## Source material
%%

-- ==== Sys2Proof/WellFormed.lean ====
section
/-! DEFINITION. Well-formedness. Of an instruction: its operand fields have the encoding's own width (30_encoding.md
R91, R93), so the one thing to check is the opcode byte of a constructor that stands for several rows of the table.
Of a configuration: the cartridge is one the model admits (20_memory.md R78), with its bytes in canonical form. -/

namespace Sys2Proof

/-- The JAM opcodes (30_encoding.md R101). -/
def jamOpcodes : List Byte := [0x02, 0x12, 0x22, 0x32, 0x42, 0x52, 0x62, 0x72, 0x92, 0xB2, 0xD2, 0xF2]

/-- The ANC opcodes (47_undocumented.md R269). -/
def ancOpcodes : List Byte := [0x0B, 0x2B]

/-- The undocumented NOP opcodes by mode (R275); the absolute form has one. -/
def nopImpliedOpcodes : List Byte := [0x1A, 0x3A, 0x5A, 0x7A, 0xDA, 0xFA]
def nopImmOpcodes : List Byte := [0x80, 0x82, 0x89, 0xC2, 0xE2]
def nopZpOpcodes : List Byte := [0x04, 0x44, 0x64]
def nopZpXOpcodes : List Byte := [0x14, 0x34, 0x54, 0x74, 0xD4, 0xF4]
def nopAbsXOpcodes : List Byte := [0x1C, 0x3C, 0x5C, 0x7C, 0xDC, 0xFC]

/-- The opcode field of an instruction names one of its rows; every other instruction is well-formed. -/
def Instr.wellFormed : Instr → Bool
  | .jam op => decide (op ∈ jamOpcodes)
  | .nopZp op _ => decide (op ∈ nopZpOpcodes)
  | .ancImm op _ => decide (op ∈ ancOpcodes)
  | .nopZpX op _ => decide (op ∈ nopZpXOpcodes)
  | .nopImplied op => decide (op ∈ nopImpliedOpcodes)
  | .nopAbsX op _ => decide (op ∈ nopAbsXOpcodes)
  | .nopImm op _ => decide (op ∈ nopImmOpcodes)
  | .brk => true
  | .oraIndX _ => true
  | .sloIndX _ => true
  | .oraZp _ => true
  | .aslZp _ => true
  | .sloZp _ => true
  | .php => true
  | .oraImm _ => true
  | .aslAcc => true
  | .nopAbs _ => true
  | .oraAbs _ => true
  | .aslAbs _ => true
  | .sloAbs _ => true
  | .bpl _ => true
  | .oraIndY _ => true
  | .sloIndY _ => true
  | .oraZpX _ => true
  | .aslZpX _ => true
  | .sloZpX _ => true
  | .clc => true
  | .oraAbsY _ => true
  | .sloAbsY _ => true
  | .oraAbsX _ => true
  | .aslAbsX _ => true
  | .sloAbsX _ => true
  | .jsrAbs _ => true
  | .andIndX _ => true
  | .rlaIndX _ => true
  | .bitZp _ => true
  | .andZp _ => true
  | .rolZp _ => true
  | .rlaZp _ => true
  | .plp => true
  | .andImm _ => true
  | .rolAcc => true
  | .bitAbs _ => true
  | .andAbs _ => true
  | .rolAbs _ => true
  | .rlaAbs _ => true
  | .bmi _ => true
  | .andIndY _ => true
  | .rlaIndY _ => true
  | .andZpX _ => true
  | .rolZpX _ => true
  | .rlaZpX _ => true
  | .sec => true
  | .andAbsY _ => true
  | .rlaAbsY _ => true
  | .andAbsX _ => true
  | .rolAbsX _ => true
  | .rlaAbsX _ => true
  | .rti => true
  | .eorIndX _ => true
  | .sreIndX _ => true
  | .eorZp _ => true
  | .lsrZp _ => true
  | .sreZp _ => true
  | .pha => true
  | .eorImm _ => true
  | .lsrAcc => true
  | .alrImm _ => true
  | .jmpAbs _ => true
  | .eorAbs _ => true
  | .lsrAbs _ => true
  | .sreAbs _ => true
  | .bvc _ => true
  | .eorIndY _ => true
  | .sreIndY _ => true
  | .eorZpX _ => true
  | .lsrZpX _ => true
  | .sreZpX _ => true
  | .cli => true
  | .eorAbsY _ => true
  | .sreAbsY _ => true
  | .eorAbsX _ => true
  | .lsrAbsX _ => true
  | .sreAbsX _ => true
  | .rts => true
  | .adcIndX _ => true
  | .rraIndX _ => true
  | .adcZp _ => true
  | .rorZp _ => true
  | .rraZp _ => true
  | .pla => true
  | .adcImm _ => true
  | .rorAcc => true
  | .arrImm _ => true
  | .jmpInd _ => true
  | .adcAbs _ => true
  | .rorAbs _ => true
  | .rraAbs _ => true
  | .bvs _ => true
  | .adcIndY _ => true
  | .rraIndY _ => true
  | .adcZpX _ => true
  | .rorZpX _ => true
  | .rraZpX _ => true
  | .sei => true
  | .adcAbsY _ => true
  | .rraAbsY _ => true
  | .adcAbsX _ => true
  | .rorAbsX _ => true
  | .rraAbsX _ => true
  | .staIndX _ => true
  | .saxIndX _ => true
  | .styZp _ => true
  | .staZp _ => true
  | .stxZp _ => true
  | .saxZp _ => true
  | .dey => true
  | .txa => true
  | .aneImm _ => true
  | .styAbs _ => true
  | .staAbs _ => true
  | .stxAbs _ => true
  | .saxAbs _ => true
  | .bcc _ => true
  | .staIndY _ => true
  | .shaIndY _ => true
  | .styZpX _ => true
  | .staZpX _ => true
  | .stxZpY _ => true
  | .saxZpY _ => true
  | .tya => true
  | .staAbsY _ => true
  | .txs => true
  | .tasAbsY _ => true
  | .shyAbsX _ => true
  | .staAbsX _ => true
  | .shxAbsY _ => true
  | .shaAbsY _ => true
  | .ldyImm _ => true
  | .ldaIndX _ => true
  | .ldxImm _ => true
  | .laxIndX _ => true
  | .ldyZp _ => true
  | .ldaZp _ => true
  | .ldxZp _ => true
  | .laxZp _ => true
  | .tay => true
  | .ldaImm _ => true
  | .tax => true
  | .lxaImm _ => true
  | .ldyAbs _ => true
  | .ldaAbs _ => true
  | .ldxAbs _ => true
  | .laxAbs _ => true
  | .bcs _ => true
  | .ldaIndY _ => true
  | .laxIndY _ => true
  | .ldyZpX _ => true
  | .ldaZpX _ => true
  | .ldxZpY _ => true
  | .laxZpY _ => true
  | .clv => true
  | .ldaAbsY _ => true
  | .tsx => true
  | .lasAbsY _ => true
  | .ldyAbsX _ => true
  | .ldaAbsX _ => true
  | .ldxAbsY _ => true
  | .laxAbsY _ => true
  | .cpyImm _ => true
  | .cmpIndX _ => true
  | .dcpIndX _ => true
  | .cpyZp _ => true
  | .cmpZp _ => true
  | .decZp _ => true
  | .dcpZp _ => true
  | .iny => true
  | .cmpImm _ => true
  | .dex => true
  | .sbxImm _ => true
  | .cpyAbs _ => true
  | .cmpAbs _ => true
  | .decAbs _ => true
  | .dcpAbs _ => true
  | .bne _ => true
  | .cmpIndY _ => true
  | .dcpIndY _ => true
  | .cmpZpX _ => true
  | .decZpX _ => true
  | .dcpZpX _ => true
  | .cld => true
  | .cmpAbsY _ => true
  | .dcpAbsY _ => true
  | .cmpAbsX _ => true
  | .decAbsX _ => true
  | .dcpAbsX _ => true
  | .cpxImm _ => true
  | .sbcIndX _ => true
  | .isbIndX _ => true
  | .cpxZp _ => true
  | .sbcZp _ => true
  | .incZp _ => true
  | .isbZp _ => true
  | .inx => true
  | .sbcImm _ => true
  | .nop => true
  | .usbcImm _ => true
  | .cpxAbs _ => true
  | .sbcAbs _ => true
  | .incAbs _ => true
  | .isbAbs _ => true
  | .beq _ => true
  | .sbcIndY _ => true
  | .isbIndY _ => true
  | .sbcZpX _ => true
  | .incZpX _ => true
  | .isbZpX _ => true
  | .sed => true
  | .sbcAbsY _ => true
  | .isbAbsY _ => true
  | .sbcAbsX _ => true
  | .incAbsX _ => true
  | .isbAbsX _ => true

/-- An admitted cartridge: PRG and CHR lists canonical and within their lengths, and mapper 0 (R78). -/
def Cartridge.wellFormed (c : Cartridge) : Bool :=
  c.prg.wf && c.prg.below c.prgSize.bytes && c.chr.wf && c.chr.below c.chrLen && decide (c.mapper = 0)

/-- A configuration is well-formed when its cartridge is; every other parameter of 00_scope.md R8 is free. -/
def Config.wellFormed (cfg : Config) : Bool := cfg.cart.wellFormed

end Sys2Proof
end

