-- ==== Sys2Proof/Laws/Frames.lean ====
section
/-! SUPPORT. The frame terms of Safety.lean over the shared operations: which flags each flag computation keeps, when
memory is kept, what a pushed word and a handler entry leave on the stack, and words taken apart and put together. -/

namespace Sys2Proof.Machine

/-! Words. -/

/-- A word's value from its two bytes. -/
theorem wordOf_toNat (hi lo : Byte) : (wordOf hi lo).toNat = 256 * hi.toNat + lo.toNat := by
  have := lo.isLt
  simp only [wordOf, BitVec.toNat_append, Nat.shiftLeft_eq]
  rw [← Nat.mul_comm, ← Nat.two_pow_add_eq_or_of_lt (by omega)]

theorem lo8_toNat (w : Word) : (lo8 w).toNat = w.toNat % 256 := by
  simp [lo8, BitVec.extractLsb'_toNat]

theorem hi8_toNat (w : Word) : (hi8 w).toNat = w.toNat / 256 := by
  have := w.isLt
  simp only [hi8, BitVec.extractLsb'_toNat, Nat.shiftRight_eq_div_pow]
  omega

/-- A word taken apart and put together again. -/
theorem wordOf_hi8_lo8 (w : Word) : wordOf (hi8 w) (lo8 w) = w :=
  BitVec.eq_of_toNat_eq (by rw [wordOf_toNat, lo8_toNat, hi8_toNat]; omega)

theorem lo8_wordOf (hi lo : Byte) : lo8 (wordOf hi lo) = lo :=
  BitVec.eq_of_toNat_eq (by rw [lo8_toNat, wordOf_toNat]; have := lo.isLt; omega)

theorem hi8_wordOf (hi lo : Byte) : hi8 (wordOf hi lo) = hi :=
  BitVec.eq_of_toNat_eq (by rw [hi8_toNat, wordOf_toNat]; have := lo.isLt; omega)

/-! Flags. -/

/-- `SetsZN` from the two flags as the flag lemmas give them. -/
theorem setsZN_of {r : Byte} {t : State} (hz : t.flag .z = (r == 0)) (hn : t.flag .n = r.msb) : SetsZN r t :=
  ⟨hz.trans rfl, by rw [hn]; simp [BitVec.msb_eq_getLsbD_last]⟩

theorem State.setsZN_setZN (s : State) (r : Byte) : SetsZN r (s.setZN r) :=
  setsZN_of (State.flag_setZN s r .z) (State.flag_setZN s r .n)

theorem State.flagsKept_setZN (s : State) (r : Byte) : FlagsKept s (s.setZN r) [.z, .n] := by
  intro f hf
  rw [State.flag_setZN]
  revert hf
  cases f <;> simp

theorem State.flagsKept_compare (s : State) (reg m : Byte) : FlagsKept s (s.compare reg m) [.c, .z, .n] := by
  intro f hf
  rw [State.flag_compare]
  revert hf
  cases f <;> simp

theorem State.flagsKept_addWithCarry (s : State) (m : Byte) : FlagsKept s (s.addWithCarry m) [.c, .v, .z, .n] := by
  intro f hf
  rw [State.flag_addWithCarry]
  revert hf
  cases f <;> simp

theorem State.flagsKept_shiftFlags (s : State) (r : Byte) (c : Bool) :
    FlagsKept s (s.shiftFlags r c) [.c, .z, .n] := by
  intro f hf
  rw [State.flag_shiftFlags]
  revert hf
  cases f <;> simp

theorem State.flagsKept_putFlag (s : State) (f : Flag) (on : Bool) : FlagsKept s (s.putFlag f on) [f] := by
  intro g hg
  rw [State.flag_putFlag, if_neg (show g ≠ f by simpa using hg)]
  split
  · subst g; simp
  · rfl

/-- Handler entry keeps every flag but I. -/
theorem State.flagsKept_enterHandler (s : State) (ret : Word) (pushedP : Byte) (vector : Word) :
    FlagsKept s (s.enterHandler ret pushedP vector) [.i] := by
  intro f hf
  rw [State.flag_enterHandler, if_neg (by simpa using hf)]

/-! Memory. -/

/-- Every byte reads as before where RAM and the configuration are as before. -/
theorem memoryKept_of {s t : State} (hr : t.ram = s.ram) (hc : t.cfg = s.cfg) : MemoryKept s t :=
  fun addr => State.read_congr hr hc addr

theorem Operand.value_eq_read {o : Operand} (h : ∀ b, o ≠ .imm b) (s : State) : o.value s = s.read (o.ea s) := by
  cases o <;> first | rfl | exact absurd rfl (h _)

/-- Two stack slots one to 255 apart are different. -/
theorem stackAddr_sub_ne (sp k : Byte) (h : k ≠ 0) : stackAddr sp ≠ stackAddr (sp - k) := by
  intro e
  have := congrArg BitVec.toNat (stackAddr_inj e)
  rw [BitVec.toNat_sub] at this
  exact h (BitVec.eq_of_toNat_eq (by have := sp.isLt; have := k.isLt; simp only [BitVec.ofNat_eq_ofNat, BitVec.toNat_ofNat]; omega))

/-- What a pushed word leaves on the stack, the high byte above the low one (45_control_flow.md R222). -/
theorem State.read_pushWord (s : State) (w : Word) :
    (s.pushWord w).read (stackAddr s.sp) = hi8 w ∧ (s.pushWord w).read (stackAddr (s.sp - 1)) = lo8 w ∧
      MemoryKeptOutside s (s.pushWord w) [stackAddr s.sp, stackAddr (s.sp - 1)] := by
  refine ⟨?_, State.read_push_same (s.push (hi8 w)) (lo8 w), ?_⟩
  · rw [State.pushWord, State.read_push_other (h := by exact stackAddr_sub_ne s.sp 1 (by decide)), State.read_push_same]
  · intro addr ha
    simp only [List.mem_cons, List.not_mem_nil, or_false, not_or] at ha
    rw [State.pushWord, State.read_push_other (h := by exact ha.2), State.read_push_other (h := ha.1)]

/-- What handler entry leaves on the stack: the return address, high byte first, and the copy of P
(45_control_flow.md R226, 60_exceptions.md R318). -/
theorem State.read_enterHandler (s : State) (ret : Word) (pushedP : Byte) (vector : Word) :
    (s.enterHandler ret pushedP vector).read (stackAddr s.sp) = hi8 ret ∧
      (s.enterHandler ret pushedP vector).read (stackAddr (s.sp - 1)) = lo8 ret ∧
      (s.enterHandler ret pushedP vector).read (stackAddr (s.sp - 2)) = pushedP ∧
      MemoryKeptOutside s (s.enterHandler ret pushedP vector)
        [stackAddr s.sp, stackAddr (s.sp - 1), stackAddr (s.sp - 2)] := by
  have hsp : (s.pushWord ret).sp = s.sp - 2 := by rw [State.pushWord_eq]
  have h0 : stackAddr s.sp ≠ stackAddr (s.sp - 2) := stackAddr_sub_ne s.sp 2 (by decide)
  have h1 : stackAddr (s.sp - 1) ≠ stackAddr (s.sp - 2) := by
    have h := stackAddr_sub_ne (s.sp - 1) 1 (by decide)
    rwa [BitVec.sub_sub, show (1 + 1 : Byte) = 2 from rfl] at h
  have hr : ∀ addr, (s.enterHandler ret pushedP vector).read addr = ((s.pushWord ret).push pushedP).read addr :=
    fun _ => rfl
  obtain ⟨hw0, hw1, hw⟩ := State.read_pushWord s ret
  refine ⟨?_, ?_, ?_, ?_⟩
  · rw [hr, State.read_push_other (h := by rw [hsp]; exact h0), hw0]
  · rw [hr, State.read_push_other (h := by rw [hsp]; exact h1), hw1]
  · rw [hr, ← hsp, State.read_push_same]
  · intro addr ha
    simp only [List.mem_cons, List.not_mem_nil, or_false, not_or] at ha
    rw [hr, State.read_push_other (h := by rw [hsp]; exact ha.2.2), hw addr (by simp only [List.mem_cons, List.not_mem_nil, or_false, not_or]; exact ⟨ha.1, ha.2.1⟩)]

end Sys2Proof.Machine
end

%%

## What to do
Copy out every line of the data that includes "isLt".

## Response to this task
  have := lo.isLt
  have := w.isLt
  BitVec.eq_of_toNat_eq (by rw [lo8_toNat, wordOf_toNat]; have := lo.isLt; omega)
  BitVec.eq_of_toNat_eq (by rw [hi8_toNat, wordOf_toNat]; have := lo.isLt; omega)
  exact h (BitVec.eq_of_toNat_eq (by have := sp.isLt; have := k.isLt; simp only [BitVec.ofNat_eq_ofNat, BitVec.toNat_ofNat]; omega))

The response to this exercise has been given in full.